:: TASK ::
Every entry here should be copied exactly.

:: DATA IN THIS EXERCISE ::
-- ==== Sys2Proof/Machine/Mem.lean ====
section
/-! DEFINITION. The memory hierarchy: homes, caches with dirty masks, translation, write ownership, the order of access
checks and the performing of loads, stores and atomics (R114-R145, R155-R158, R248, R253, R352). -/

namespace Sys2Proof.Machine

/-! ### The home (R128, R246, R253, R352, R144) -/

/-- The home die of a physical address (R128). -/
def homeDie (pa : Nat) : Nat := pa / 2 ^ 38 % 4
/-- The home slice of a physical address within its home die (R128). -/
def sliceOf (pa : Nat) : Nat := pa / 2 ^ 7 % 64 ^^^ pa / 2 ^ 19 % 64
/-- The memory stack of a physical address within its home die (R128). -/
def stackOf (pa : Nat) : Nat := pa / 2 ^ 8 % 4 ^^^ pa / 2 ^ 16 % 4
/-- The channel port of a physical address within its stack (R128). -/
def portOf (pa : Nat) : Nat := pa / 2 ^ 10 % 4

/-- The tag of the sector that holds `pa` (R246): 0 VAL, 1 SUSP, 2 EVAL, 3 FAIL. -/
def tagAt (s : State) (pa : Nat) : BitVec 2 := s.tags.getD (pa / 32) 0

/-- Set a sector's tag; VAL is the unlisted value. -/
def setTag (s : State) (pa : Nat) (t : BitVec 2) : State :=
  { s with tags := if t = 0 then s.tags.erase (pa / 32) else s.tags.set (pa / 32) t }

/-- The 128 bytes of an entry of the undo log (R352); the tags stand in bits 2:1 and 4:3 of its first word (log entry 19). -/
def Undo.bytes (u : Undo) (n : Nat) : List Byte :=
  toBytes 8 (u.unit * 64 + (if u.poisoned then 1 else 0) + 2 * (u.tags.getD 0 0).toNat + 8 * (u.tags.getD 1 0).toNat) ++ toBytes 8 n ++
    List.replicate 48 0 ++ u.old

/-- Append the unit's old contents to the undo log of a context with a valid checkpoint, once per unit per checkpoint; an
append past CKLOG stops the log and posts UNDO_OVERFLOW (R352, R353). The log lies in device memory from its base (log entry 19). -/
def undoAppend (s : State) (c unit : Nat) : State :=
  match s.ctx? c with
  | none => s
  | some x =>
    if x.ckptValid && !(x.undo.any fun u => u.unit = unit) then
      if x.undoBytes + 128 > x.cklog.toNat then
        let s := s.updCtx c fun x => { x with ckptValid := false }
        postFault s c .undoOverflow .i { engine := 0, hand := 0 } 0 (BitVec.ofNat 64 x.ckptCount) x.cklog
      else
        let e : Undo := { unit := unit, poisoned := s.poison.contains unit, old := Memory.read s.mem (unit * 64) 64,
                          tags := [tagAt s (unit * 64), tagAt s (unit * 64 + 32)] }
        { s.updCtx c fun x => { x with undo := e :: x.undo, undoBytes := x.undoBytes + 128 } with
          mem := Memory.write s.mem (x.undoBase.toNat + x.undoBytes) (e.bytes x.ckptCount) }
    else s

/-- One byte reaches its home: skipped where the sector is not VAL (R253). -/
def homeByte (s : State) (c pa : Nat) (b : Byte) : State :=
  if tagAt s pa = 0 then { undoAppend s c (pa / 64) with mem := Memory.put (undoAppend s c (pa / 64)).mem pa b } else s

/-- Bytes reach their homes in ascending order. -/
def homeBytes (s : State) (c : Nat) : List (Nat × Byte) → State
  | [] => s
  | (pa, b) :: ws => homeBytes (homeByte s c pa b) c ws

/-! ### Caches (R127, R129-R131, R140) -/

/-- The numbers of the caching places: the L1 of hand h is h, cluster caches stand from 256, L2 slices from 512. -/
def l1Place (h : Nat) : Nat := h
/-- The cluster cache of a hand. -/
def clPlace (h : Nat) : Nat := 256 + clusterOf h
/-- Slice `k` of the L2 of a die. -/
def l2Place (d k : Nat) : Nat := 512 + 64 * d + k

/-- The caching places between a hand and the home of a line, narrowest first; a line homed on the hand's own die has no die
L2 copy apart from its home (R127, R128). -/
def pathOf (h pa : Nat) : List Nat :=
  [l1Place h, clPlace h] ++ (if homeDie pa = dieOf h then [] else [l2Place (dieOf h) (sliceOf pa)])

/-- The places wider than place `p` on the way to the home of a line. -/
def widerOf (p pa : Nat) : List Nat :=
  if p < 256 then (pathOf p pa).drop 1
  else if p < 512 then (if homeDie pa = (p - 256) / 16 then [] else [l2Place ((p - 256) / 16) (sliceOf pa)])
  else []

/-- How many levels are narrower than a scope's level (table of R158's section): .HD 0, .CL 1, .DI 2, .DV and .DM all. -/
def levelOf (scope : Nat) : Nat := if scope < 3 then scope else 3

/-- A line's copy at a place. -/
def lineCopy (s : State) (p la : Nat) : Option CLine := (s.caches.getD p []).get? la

:: ANSWER ::
-- ==== Sys2Proof/Machine/Mem.lean ====
section
/-! DEFINITION. The memory hierarchy: homes, caches with dirty masks, translation, write ownership, the order of access
checks and the performing of loads, stores and atomics (R114-R145, R155-R158, R248, R253, R352). -/

namespace Sys2Proof.Machine

/-! ### The home (R128, R246, R253, R352, R144) -/

/-- The home die of a physical address (R128). -/
def homeDie (pa : Nat) : Nat := pa / 2 ^ 38 % 4
/-- The home slice of a physical address within its home die (R128). -/
def sliceOf (pa : Nat) : Nat := pa / 2 ^ 7 % 64 ^^^ pa / 2 ^ 19 % 64
/-- The memory stack of a physical address within its home die (R128). -/
def stackOf (pa : Nat) : Nat := pa / 2 ^ 8 % 4 ^^^ pa / 2 ^ 16 % 4
/-- The channel port of a physical address within its stack (R128). -/
def portOf (pa : Nat) : Nat := pa / 2 ^ 10 % 4

/-- The tag of the sector that holds `pa` (R246): 0 VAL, 1 SUSP, 2 EVAL, 3 FAIL. -/
def tagAt (s : State) (pa : Nat) : BitVec 2 := s.tags.getD (pa / 32) 0

/-- Set a sector's tag; VAL is the unlisted value. -/
def setTag (s : State) (pa : Nat) (t : BitVec 2) : State :=
  { s with tags := if t = 0 then s.tags.erase (pa / 32) else s.tags.set (pa / 32) t }

/-- The 128 bytes of an entry of the undo log (R352); the tags stand in bits 2:1 and 4:3 of its first word (log entry 19). -/
def Undo.bytes (u : Undo) (n : Nat) : List Byte :=
  toBytes 8 (u.unit * 64 + (if u.poisoned then 1 else 0) + 2 * (u.tags.getD 0 0).toNat + 8 * (u.tags.getD 1 0).toNat) ++ toBytes 8 n ++
    List.replicate 48 0 ++ u.old

/-- Append the unit's old contents to the undo log of a context with a valid checkpoint, once per unit per checkpoint; an
append past CKLOG stops the log and posts UNDO_OVERFLOW (R352, R353). The log lies in device memory from its base (log entry 19). -/
def undoAppend (s : State) (c unit : Nat) : State :=
  match s.ctx? c with
  | none => s
  | some x =>
    if x.ckptValid && !(x.undo.any fun u => u.unit = unit) then
      if x.undoBytes + 128 > x.cklog.toNat then
        let s := s.updCtx c fun x => { x with ckptValid := false }
        postFault s c .undoOverflow .i { engine := 0, hand := 0 } 0 (BitVec.ofNat 64 x.ckptCount) x.cklog
      else
        let e : Undo := { unit := unit, poisoned := s.poison.contains unit, old := Memory.read s.mem (unit * 64) 64,
                          tags := [tagAt s (unit * 64), tagAt s (unit * 64 + 32)] }
        { s.updCtx c fun x => { x with undo := e :: x.undo, undoBytes := x.undoBytes + 128 } with
          mem := Memory.write s.mem (x.undoBase.toNat + x.undoBytes) (e.bytes x.ckptCount) }
    else s

/-- One byte reaches its home: skipped where the sector is not VAL (R253). -/
def homeByte (s : State) (c pa : Nat) (b : Byte) : State :=
  if tagAt s pa = 0 then { undoAppend s c (pa / 64) with mem := Memory.put (undoAppend s c (pa / 64)).mem pa b } else s

/-- Bytes reach their homes in ascending order. -/
def homeBytes (s : State) (c : Nat) : List (Nat × Byte) → State
  | [] => s
  | (pa, b) :: ws => homeBytes (homeByte s c pa b) c ws

/-! ### Caches (R127, R129-R131, R140) -/

/-- The numbers of the caching places: the L1 of hand h is h, cluster caches stand from 256, L2 slices from 512. -/
def l1Place (h : Nat) : Nat := h
/-- The cluster cache of a hand. -/
def clPlace (h : Nat) : Nat := 256 + clusterOf h
/-- Slice `k` of the L2 of a die. -/
def l2Place (d k : Nat) : Nat := 512 + 64 * d + k

/-- The caching places between a hand and the home of a line, narrowest first; a line homed on the hand's own die has no die
L2 copy apart from its home (R127, R128). -/
def pathOf (h pa : Nat) : List Nat :=
  [l1Place h, clPlace h] ++ (if homeDie pa = dieOf h then [] else [l2Place (dieOf h) (sliceOf pa)])

/-- The places wider than place `p` on the way to the home of a line. -/
def widerOf (p pa : Nat) : List Nat :=
  if p < 256 then (pathOf p pa).drop 1
  else if p < 512 then (if homeDie pa = (p - 256) / 16 then [] else [l2Place ((p - 256) / 16) (sliceOf pa)])
  else []

/-- How many levels are narrower than a scope's level (table of R158's section): .HD 0, .CL 1, .DI 2, .DV and .DM all. -/
def levelOf (scope : Nat) : Nat := if scope < 3 then scope else 3

/-- A line's copy at a place. -/
def lineCopy (s : State) (p la : Nat) : Option CLine := (s.caches.getD p []).get? la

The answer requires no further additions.